Vervolgens wierd door Burgerraaden deeser Steede gepresenteerd, het onderstaande versoekschrift.

Aan den Wel Edelen gestr: Heere Rijk Tulbagh, Raad Extra ordinaris van Neederlands India, mitsg:s gouverneur van Cabo de goede hoop en den Ressorte van dien &&&:a beneevens den E: Agtb: Raad van Politie.

‘Wel Edele Gestr: Heer en E: Agtb: Heeren.’

‘D’ ondergeteekende Burgerraaden deeser Steede Uwe wel Edele gestr: en E: Agtb: Seer needrige Dienaren, vertoonen met Schuldig respect, hoe dat den burger Johan Hendrik Bouwmeester nu een geruijmen tijd herwaards Sig seer Slegt en onbetamelijk heeft gedragen, waar over meenigvuldige klagten ingebragt zijn weshalven de vertoonders uwe wel Edele gestr: en E: Agtb: op ‘t onderdanigst versoeken, dat ged:t Bouwmeester, als een onnut burger zijnde, uijt burger vrijdom weederom in dienst der E: Comp: mag werden genoomen, ofte dat uwe wel Edele gestr: en E: Agtb: omtrent denselven Sodanig gelieve te disponeeren, als naar derselver hoog wijs oordeel Zullen vinden te behooren.’

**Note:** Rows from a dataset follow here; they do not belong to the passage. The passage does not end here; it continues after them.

theorem test_CommandsAreFetchedAndRecorded :
    (fetching.turn.any (fun p => p.1 == 15) && fetching.freeCtx == some 0 && fetching.takes) ∧
    (did (.descriptorFetch 15) fetching (fun t => (t.ctx 0).phase == .fetched && (t.ctx 0).need == [2 ^ 40] &&
        t.cmds.next == 1)) ∧
    (did (.descriptorFetch 14) fetching (fun t => t.cmds.ctxs == [])) ∧
    ((ended.ctx 255).phase = .done ∧ ended.quenching = false ∧ dOp (ended.ctx 255).desc ≠ opKilnLoad ∧
        dOp (ended.ctx 255).desc ≠ opKilnFire) ∧
    (did (.commandComplete 255) { ended with rings := [(0, { Ring.reset with cqErr := true })] } (fun t =>
        (t.ctx 255).phase == .recording && (t.ring 0).held.length == 1)) ∧
    (did (.commandComplete 255) ended (fun t => (t.ctx 255).phase == .recording)) ∧
    ((({ ended with rings := [(15, { Ring.reset with held := [⟨0, 0, true, 255⟩] })] } : State).recordDone 15).ctx 255 =
        Ctx.free ∧ (({ ended with rings := [(15, { Ring.reset with held := [⟨0, 0, true, 255⟩] })] } : State).recordDone
        15).cmds.irqStat = 0x8000) := by decide +kernel

def get (op : Nat) (fs : List (Nat × Nat)) (late : Bool) (s : State) (own : State → BitVec 512 → Refuse) : Bool :=
  let st := holdsCmd s .fetched (desc ((0, op) :: fs))
  st.decodable 255 op && st.active && (headCheck op (desc ((0, op) :: fs)) 2).isNone &&
      (late || (tailCheck op (desc ((0, op) :: fs))).isNone) && (own st (desc ((0, op) :: fs))).isNone

theorem test_CommandsPassDecode :
    (get opNop [] false run (fun _ _ => none) && get opFence [] false run (fun _ _ => none) &&
        get opEpochClose [] false run (fun _ _ => none)) ∧
    (get opLease [] false twin (fun s d => s.leaseRefuse 0 d) && get opFwActivate [] false run (fun _ _ => none)) ∧
    (get opCopy [(4, 128), (8, 2 ^ 40), (16, 16 * 2 ^ 22)] false run (fun s d => s.moveCheck d true)) ∧
    (get opFill [(4, 1), (8, 2 ^ 40)] false run (fun s d => s.moveCheck d false)) ∧
    (get opClean [(4, 128), (8, 16 * 2 ^ 22)] false run (fun s d => s.rangeCheck d true false)) ∧
    (get opInval [(4, 2 ^ 20), (8, 2 ^ 40)] false run (fun s d => s.rangeCheck d true false)) ∧
    (get opCleanInval [(4, 128), (8, 2 ^ 40)] false run (fun s d => s.rangeCheck d true false)) ∧
    (get opReclaim [(4, 128), (8, 2 ^ 40)] false run (fun s d => s.rangeCheck d false false)) ∧
    (get opPin [(4, 128), (8, 2 ^ 40)] false run (fun s d => s.rangeCheck d false true)) ∧
    (get opUnpin [(4, 128), (8, 2 ^ 40)] false run (fun s d => s.rangeCheck d false true)) ∧
    (get opTallyWait [(16, 1023), (32, 5)] false run tallyCheck && get opTallySet [(16, 1023)] false run tallyCheck) ∧
    (get opScrub [(16, 255), (18, 1)] false run scrubCheck && get opSpareSwap [(16, 1)] false run swapCheck) ∧
    (get opOverlay [(4, 64), (8, 2 ^ 40)] false run (fun s d => s.overlayCheck d)) ∧
    (get opFwBlock [(4, 64), (8, 2 ^ 40), (16, 64)] false run (fun s d => s.blockCheck d)) ∧
    (get opAtomBatch [(4, 32), (8, 2 ^ 40)] false run (fun s d => s.listCheck d)) ∧
    (get opKilnLoad [(18, 1), (32, 16 * 2 ^ 22), (48, 4096)] true placed (fun s d => s.loadCheck d)) ∧
    (get opKilnFire [(20, 1), (24, 16 * 2 ^ 22), (32, 16 * 2 ^ 22 + 4096), (40, 128), (60, 32)] true placed (fun s d =>
        s.fireCheck d)) ∧
    (did (.nop 255) (holdsCmd run .fetched (desc [])) (fun t => (t.ctx 255).phase != .fetched)) ∧
    (did (.scrub 255) (holdsCmd run .fetched (desc [(0, opScrub), (18, 1), (20, 1)])) (fun t =>
        (t.ctx 255).status == stBadOp && (t.ctx 255).phase == .recording)) ∧
    (tailCheck opTallySet (desc [(0, opTallySet), (18, 1)]) = some (stBadOp, fieldAt 18) ∧ run.leaseRefuse 5 0 ≠ none) ∧
    (did (.clean 255) (holdsCmd run .fetched (desc [(0, opClean), (4, 128), (8, 2 ^ 40)])) (fun t =>
        (t.ctx 255).phase != .fetched)) := by decide +kernel

def unpriv (d : BitVec 512) : State := { holdsCmd run .fetched d with rings := [(0, { Ring.reset with active := true })] }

‘Waarmeede d’ ondergeteek:s met alle onderdanigheijd verblijven.’

’/:onderstond:/’

‘Wel Edele gestr: Heer en E Agtb: Heeren, Uwe wel Edele gestr: en E: Agtb: ootmoedige en gehoorsaame Dienaren /:was geteekent:/ J:M: Cruijwagen, J: Haszingh P:J: de Wit /:in margine:/ overgeleeverd in raade van Politie den 11: december 1764.’

Naar lectuure van het welke men, om de daarbij ter needer gestelde reedenen heeft moeten besluijten, den burger Jan Hendrik Bouwmeester van Hattingen weederom in dienst der E: Comp: te trecken, voor desselfs oude qualiteijt van Soldaat, met een maandelijxe winning van neegen guldens, onder een verband van Vijf Jaaren.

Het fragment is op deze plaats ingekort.